/-- SET_LIMITS, code 3 (R160). -/
def serveSetLimits (tag : Nat) (settings : List LimitArgs) : State → State := manage 3 tag (fun s =>
  if badSettings settings then refuse 3 tag .badArgument s
  else
    let new := s.mgmt.limits.apply settings
    reply 3 tag (.limits (limitReply s.mgmt.limits new settings)) (applyLimits new s))

/-- The event kinds whose records are ASSERTED, in kind order (R161). -/
def State.assertedKinds (s : State) : List Nat := (List.range 26).filter (fun k => ((s.events[k]?).map EventRec.asserted).getD false)

/-- The values of READ_STATUS at one moment (R161). -/
def State.status (s : State) : Status :=
  let t := s.timeline
  let opened := decide (t.state ≠ .idle)
  { link := s.link.state, limit := s.link.limit, laneCount := s.link.laneCount, linkLost := s.link.lost,
    cause := s.mgmt.cause, resets := s.mgmt.resets, unread := s.mgmt.unread,
    showing := t.state, slot := t.slot, comp := (t.slot.bind (fun i => s.comps[i].comp)).map Composition.ident,
    sched := t.sched, mode := t.mode, cursor := t.cursor, p := t.p, pausePending := t.pausePending,
    pauseReason := t.pauseReason, outcome := t.outcome,
    bound := s.counting.bound, point := s.counting.point,
    presented := if opened then some t.presented else none, charged := if opened then some s.counting.charged else none,
    openRecord := if opened then s.openRecord.map LogRecord.number else none,
    lanes := avLanes.map (fun l => ((s.hold l).held, (s.hold l).lead)), pool := s.buffer.pool,
    live := s.sound.live, staged := s.sound.staged, stagingPending := s.sound.pending, armed := s.sync.armed,
    lastSync := s.sync.last,
    clockSet := s.clock.isSet, clock := s.clock.now,
    heartbeatPeriod := s.mgmt.limits.heartbeat, heartbeatTimer := s.schedule.heartbeat,
    heartbeatLost := s.isAsserted .heartbeatLost,
    entries := s.schedule.queue.length, headEntry := (s.schedule.queue.head?).map SchedEntry.ident,
    events := s.assertedKinds, storeDepth := s.counting.queue.length, storeFault := s.isAsserted .storeFault }

/-- READ_STATUS, code 4 (R161): the values stand after the command's own heartbeat restart (notes/assumptions/94.md). -/
def serveReadStatus (tag : Nat) : State → State := manage 4 tag (fun s => reply 4 tag (.status s.status) s)

/-- The counter snapshot at one moment (R163). -/
def State.takeSnapshot (s : State) : Snapshot := { counters := s.counters, clock := s.clock.now, resets := s.mgmt.resets }

/-- READ_COUNTERS, code 5 (R163): the snapshot is taken after the command's own heartbeat restart (notes/assumptions/94.md). -/
def serveReadCounters (tag : Nat) : State → State := manage 5 tag (fun s =>
  reply 5 tag (.counters s.takeSnapshot) { s with mgmt := { s.mgmt with snapshot := some s.takeSnapshot } })

/-- KEEPALIVE, code 6: the reply carries the value the timer had before the command (R164). -/
def serveKeepalive (tag : Nat) (s : State) : State :=
  manage 6 tag (fun s1 => reply 6 tag (.heartbeat s1.mgmt.limits.heartbeat s.schedule.heartbeat) s1) s

/-- RESTART, code 7: the reply is queued, and a reply that is discarded at once brings the reset at once (R165). -/
def serveRestart (tag : Nat) : State → State := manage 7 tag (fun s =>
  let s1 := reply 7 tag .nothing { s with mgmt := { s.mgmt with restartPending := true } }
  restartIf (!s1.link.holdsRestart) s1)

/-! ## Compositions and maps -/

/-- The reel entries of the slots other than one (R57). -/
def State.entriesOutside (s : State) (i : Fin 4) : Nat :=
  ((fours.filter (fun j => decide (j ≠ i))).map (fun j => ((s.comps[j].comp).map (fun c => c.reels.length)).getD 0)).foldl (· + ·) 0

/-- Another slot holds the same identity (R57). -/
def State.heldElsewhere (s : State) (i : Fin 4) (ident : Nat) : Bool :=
  fours.any (fun j => decide (j ≠ i) && ((s.comps[j].comp).map (fun c => decide (c.ident = ident))).getD false)

/-- A slot is IN_USE. -/
def State.slotInUse (s : State) (i : Fin 4) : Bool :=
  match s.comps[i] with
  | .inUse _ => true
  | _ => false

/-- A composition is installed in a slot (R57). -/
def installComposition (i : Fin 4) (c : Composition) (s : State) : State := { s with comps := s.comps.set i (.loaded c) }

/-- Tests 3 to 7 of LOAD_COMPOSITION and the installation (R53 to R57). -/
def loadInto (tag : Nat) (i : Fin 4) (raw : RawComposition) (s : State) : State :=
  if s.slotInUse i then refuse 8 tag .busy s
  else if raw.inRange = false then refuse 8 tag .badArgument s
  else
    match reelsOf 0 raw.reels with
    | .error (reason, k) => refuseAt 8 tag reason k s
    | .ok reels =>
      if s.heldElsewhere i raw.ident then refuse 8 tag .duplicate s
      else if Config.reelEntries < s.entriesOutside i + reels.length then refuse 8 tag .noRoom s
      else
        let c := compositionOf raw.ident raw.title reels
        reply 8 tag
          (.composition i.val c.feature c.span (s.entriesOutside i + reels.length) ((s.comps[i].comp).map Composition.ident))
          (installComposition i c s)

/-- LOAD_COMPOSITION, code 8, from the bytes after the tag (R53). -/
def serveLoadComposition (tag : Nat) (args : List Byte) : State → State := manage 8 tag (fun s =>
  match takeNat 1 args with
  | none => refuse 8 tag .tooLarge s
  | some (slot, rest) =>
    match slotIndex slot, takeComposition rest with
    | none, _ => refuse 8 tag .badArgument s
    | some _, none => refuse 8 tag .tooLarge s
    | some i, some raw => loadInto tag i raw s)

/-- CLEAR_SLOT, code 9 (R58). -/
def serveClearSlot (tag slot : Nat) : State → State := manage 9 tag (fun s =>
  match slotIndex slot with
  | none => refuse 9 tag .badArgument s
  | some i =>
    match s.comps[i] with
    | .empty => refuse 9 tag .notFound s
    | .inUse _ => refuse 9 tag .busy s
    | .loaded c =>
      let s1 := { s with comps := s.comps.set i .empty }
      reply 9 tag (.slotCleared c.ident c.title s1.entriesInUse) s1)

/-- A triple of LOAD_ROUTING whose codes are in range; the output 255 is none (R97, section 11.1). -/
def routeOf (a : RouteArgs) : Option (Fin 4 × Nat × Option Nat) :=
  match laneOfCode a.lane with
  | some (.snd i) =>
    if 15 < a.channel then none
    else if a.output < 26 then some (i, a.channel, some a.output)
    else if a.output = 255 then some (i, a.channel, none)
    else none
  | _ => none

/-- The routed pairs of a map: a pair sent to none is not listed (R97). -/
def routedPairs (l : List (Fin 4 × Nat × Option Nat)) : List Route :=
  l.filterMap (fun x => x.2.2.map (fun o => { lane := x.1, channel := x.2.1, output := o }))

/-- LOAD_ROUTING, code 10 (R97). -/
def serveLoadRouting (tag map : Nat) (routes : List RouteArgs) : State → State := manage 10 tag (fun s =>
  match allOf routeOf routes with
  | none => refuse 10 tag .badArgument s
  | some l =>
    if h : map < 8 then
      if 64 < routes.length ∨ hasRepeat (fun (x : Fin 4 × Nat × Option Nat) => x.1.val * 16 + x.2.1) l = true then
        refuse 10 tag .badArgument s
      else reply 10 tag (.routing map (routedPairs l).length) (s.mapSound (fun d => { d with maps := d.maps.set map (routedPairs l) }))
    else refuse 10 tag .badArgument s)

/-! ## Actions and events -/

/-- The trigger that the first eight bytes of an entry name: none where they are out of range, and the absent trigger only in a
disabled entry (R150, section 11.3). -/
def triggerOf (a : ActionArgs) : Option (Option Trigger) :=
  match a.kind with
  | 0 =>
    let sel : Option ReelSelector :=
      if a.f0 < 64 then some (.index a.f0) else if a.f0 = 254 then some .firstFeature else if a.f0 = 255 then some .lastFeature else none
    if 1 < a.f1 ∨ a.offset < -2880000 ∨ 2880000 < a.offset then none
    else sel.map (fun r => some (.position r (decide (a.f1 = 1)) a.offset))
  | 1 => (showStateOfCode a.f0).map (fun st => some (.state st))
  | 2 => if h : a.f0 < 26 then (if 1 < a.f1 then none else some (some (.event ⟨a.f0, h⟩ (decide (a.f1 = 0))))) else none
  | 255 => if a.enabled then none else some none
  | _ => none

/-- An action entry whose fields are in range (R150). -/
def entryOf (a : ActionArgs) : Option ActionEntry :=
  if a.address = 0 ∨ 126 < a.address ∨ 255 < a.command ∨ 255 < a.data then none
  else (triggerOf a).map (fun t =>
    { enabled := a.enabled, trigger := t, message := { address := a.address, command := a.command, data := a.data },
      resolved := none, fired := false })

/-- The index of the first entry that fails (R150). -/
def firstBad (entries : List ActionArgs) : Option Nat := entries.findIdx? (fun a => (entryOf a).isNone)

/-- The table with entries written from an index on (R150). -/
def writeEntries (table : Vector ActionEntry 64) : Nat → List ActionEntry → Vector ActionEntry 64
  | _, [] => table
  | i, e :: es => writeEntries (table.setIfInBounds i e) (i + 1) es

/-- LOAD_ACTIONS, code 11 (R150). -/
def serveLoadActions (tag first : Nat) (entries : List ActionArgs) : State → State := manage 11 tag (fun s =>
  if 63 < first ∨ entries.isEmpty = true ∨ 64 < first + entries.length then refuse 11 tag .badArgument s
  else
    match firstBad entries with
    | some i => refuseAt 11 tag .badArgument (first + i) s
    | none => reply 11 tag (.actions first entries.length)
        { s with actions := { s.actions with table := writeEntries s.actions.table first (entries.filterMap entryOf) } })

/-- One setting of SET_EVENT_MASK (R149). -/
def setMask (s : State) (a : MaskArgs) : State :=
  { s with events := (s.events[a.kind]?.map (fun r =>
      s.events.setIfInBounds a.kind { r with onAssert := a.onAssert, onDeassert := a.onDeassert })).getD s.events }

/-- The records of some kinds (R149, R164). -/
def State.eventRecords (s : State) (kinds : List Nat) : List (Nat × EventRec) :=
  kinds.filterMap (fun k => (s.events[k]?).map (fun r => (k, r)))

/-- SET_EVENT_MASK, code 12 (R149). -/
def serveSetEventMask (tag : Nat) (settings : List MaskArgs) : State → State := manage 12 tag (fun s =>
  if settings.isEmpty = true ∨ 26 < settings.length ∨ settings.any (fun a => decide (25 < a.kind)) = true ∨
      hasRepeat MaskArgs.kind settings = true then refuse 12 tag .badArgument s
  else
    let s1 := settings.foldl setMask s
    reply 12 tag (.events (s1.eventRecords (settings.map MaskArgs.kind))) s1)

/-- READ_EVENT, code 27 (R164). -/
def serveReadEvent (tag kind : Nat) : State → State := manage 27 tag (fun s =>
  if 25 < kind then refuse 27 tag .badArgument s else reply 27 tag (.events (s.eventRecords [kind])) s)

/-! ## Allowances and log -/

/-- A place index. -/
def placeIndex (n : Nat) : Option (Fin 32) := if h : n < 32 then some ⟨n, h⟩ else none

/-- The arguments of LOAD_ALLOWANCE are in range (R129 tests 1 and 2). -/
def allowanceInRange (a : AllowanceArgs) : Bool :=
  identInRange a.comp && dayMinuteInRange a.fromDay a.fromMinute && dayMinuteInRange a.untilDay a.untilMinute &&
  ((a.allowed.map (fun n => decide (1 ≤ n) && decide (n ≤ 65535))).getD true) &&
  decide (minuteSecs a.fromDay a.fromMinute < minuteSecs a.untilDay a.untilMinute)

/-- The record that a load puts into its place (R129). -/
def allowanceOf (a : AllowanceArgs) : Allowance :=
  { comp := a.comp, fromDay := a.fromDay, fromMinute := a.fromMinute, untilDay := a.untilDay, untilMinute := a.untilMinute,
    allowed := a.allowed, used := 0, revoked := false }

/-- The load serial after a load (R129). -/
def nextSerial (n : Nat) : Nat := if n < 65535 then n + 1 else 0

/-- A changed place is evaluated, its entry queued, and the reply owed until the write ends (R129, R130, R159). -/
def queuePlace (i : Fin 32) (p : Place) (owed : State → Owed) (s : State) : State :=
  let s1 := evaluateChanged i (s.setPlace i p)
  enqueueStore (allowanceEntry i (owed s1) s1) s1

/-- LOAD_ALLOWANCE, code 13 (R129).  Its index has no presence byte in section 11.3, so that an index of 40 is always refused, although
R170 names it beside START and SCHEDULE_ADD: the model's choice (notes/assumptions/78.md). -/
def serveLoadAllowance (tag : Nat) (a : AllowanceArgs) : State → State := manage 13 tag (fun s =>
  match placeIndex a.index with
  | none => refuse 13 tag .badArgument s
  | some i =>
    if allowanceInRange a = false then refuse 13 tag .badArgument s
    else if s.counting.bound = some i ∨ s.reserves i = false then refuse 13 tag .busy s
    else
      queuePlace i { record := some (allowanceOf a), serial := nextSerial (s.place i).serial, state := .empty }
        (fun s1 => { code := 13, tag, results := .allowanceLoaded i.val (s1.place i).state (s1.place i).serial none }) s)

/-- REVOKE_ALLOWANCE, code 14 (R130). -/
def serveRevokeAllowance (tag index : Nat) : State → State := manage 14 tag (fun s =>
  match placeIndex index with
  | none => refuse 14 tag .badArgument s
  | some i =>
    match (s.place i).record with
    | none => refuse 14 tag .notFound s
    | some a =>
      if a.revoked then reply 14 tag (.allowanceWas i.val (s.place i) none) s
      else if s.reserves i = false then refuse 14 tag .busy s
      else
        queuePlace i { s.place i with record := some { a with revoked := true } }
          (fun _ => { code := 14, tag, results := .allowanceWas i.val (s.place i) none }) s)

/-- CLEAR_ALLOWANCE, code 15 (R130). -/
def serveClearAllowance (tag index : Nat) : State → State := manage 15 tag (fun s =>
  match placeIndex index with
  | none => refuse 15 tag .badArgument s
  | some i =>
    if (s.place i).record = none then refuse 15 tag .notFound s
    else if s.counting.bound = some i ∨ s.reserves i = false then refuse 15 tag .busy s
    else
      queuePlace i { s.place i with record := none }
        (fun _ => { code := 15, tag, results := .allowanceWas i.val (s.place i) none }) s)

/-- READ_LOG, code 16 (R138). -/
def serveReadLog (tag first count : Nat) : State → State := manage 16 tag (fun s =>
  if count = 0 ∨ 16 < count then refuse 16 tag .badArgument s
  else
    reply 16 tag
      (.log ((s.counting.log.head?).map LogRecord.number) ((s.counting.log.getLast?).map LogRecord.number) s.unexported
        ((s.counting.log.filter (fun r => decide (first ≤ r.number))).take count)) s)

/-- A record that MARK_EXPORTED marks: closed, at or below `n`, not exported (R139). -/
def LogRecord.marks (n : Nat) (r : LogRecord) : Bool := decide (r.outcome ≠ .opened) && decide (r.number ≤ n) && !r.exported

/-- MARK_EXPORTED, code 17 (R139). -/
def serveMarkExported (tag n : Nat) : State → State := manage 17 tag (fun s =>
  let marked := (s.counting.log.filter (LogRecord.marks n)).map LogRecord.number
  if n = 0 then refuse 17 tag .badArgument s
  else if marked.isEmpty then reply 17 tag (.exported 0 none) s
  else if s.reservesExport = false then refuse 17 tag .busy s
  else
    let log := s.counting.log.map (fun r => if r.marks n then { r with exported := true } else r)
    enqueueStore
      { kind := .marking, record := none, place := none, marks := marked,
        owed := some { code := 17, tag, results := .exported marked.length none } }
      (evaluateLog { s with counting := { s.counting with log } }))

/-! ## Schedule -/

/-- The state with the schedule queue replaced. -/
def State.setSchedule (s : State) (q : List SchedEntry) : State := { s with schedule := { s.schedule with queue := q } }

/-- The fields of a schedule entry are in range (R62). -/
def schedInRange (e : SchedEntry) : Bool :=
  dayMinuteInRange e.day e.minute && identInRange e.comp && ((e.allowance.map (fun n => decide (n < 32))).getD true)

:::::

Extract the lines of the preceding material that run from the line with "let opened := decide (t.state ≠ .idle)" through the line with "live := s.sound.live, staged", inclusive, reproducing them exactly and adding nothing.

  let opened := decide (t.state ≠ .idle)
  { link := s.link.state, limit := s.link.limit, laneCount := s.link.laneCount, linkLost := s.link.lost,
    cause := s.mgmt.cause, resets := s.mgmt.resets, unread := s.mgmt.unread,
    showing := t.state, slot := t.slot, comp := (t.slot.bind (fun i => s.comps[i].comp)).map Composition.ident,
    sched := t.sched, mode := t.mode, cursor := t.cursor, p := t.p, pausePending := t.pausePending,
    pauseReason := t.pauseReason, outcome := t.outcome,
    bound := s.counting.bound, point := s.counting.point,
    presented := if opened then some t.presented else none, charged := if opened then some s.counting.charged else none,
    openRecord := if opened then s.openRecord.map LogRecord.number else none,
    lanes := avLanes.map (fun l => ((s.hold l).held, (s.hold l).lead)), pool := s.buffer.pool,
    live := s.sound.live, staged := s.sound.staged, stagingPending := s.sound.pending, armed := s.sync.armed,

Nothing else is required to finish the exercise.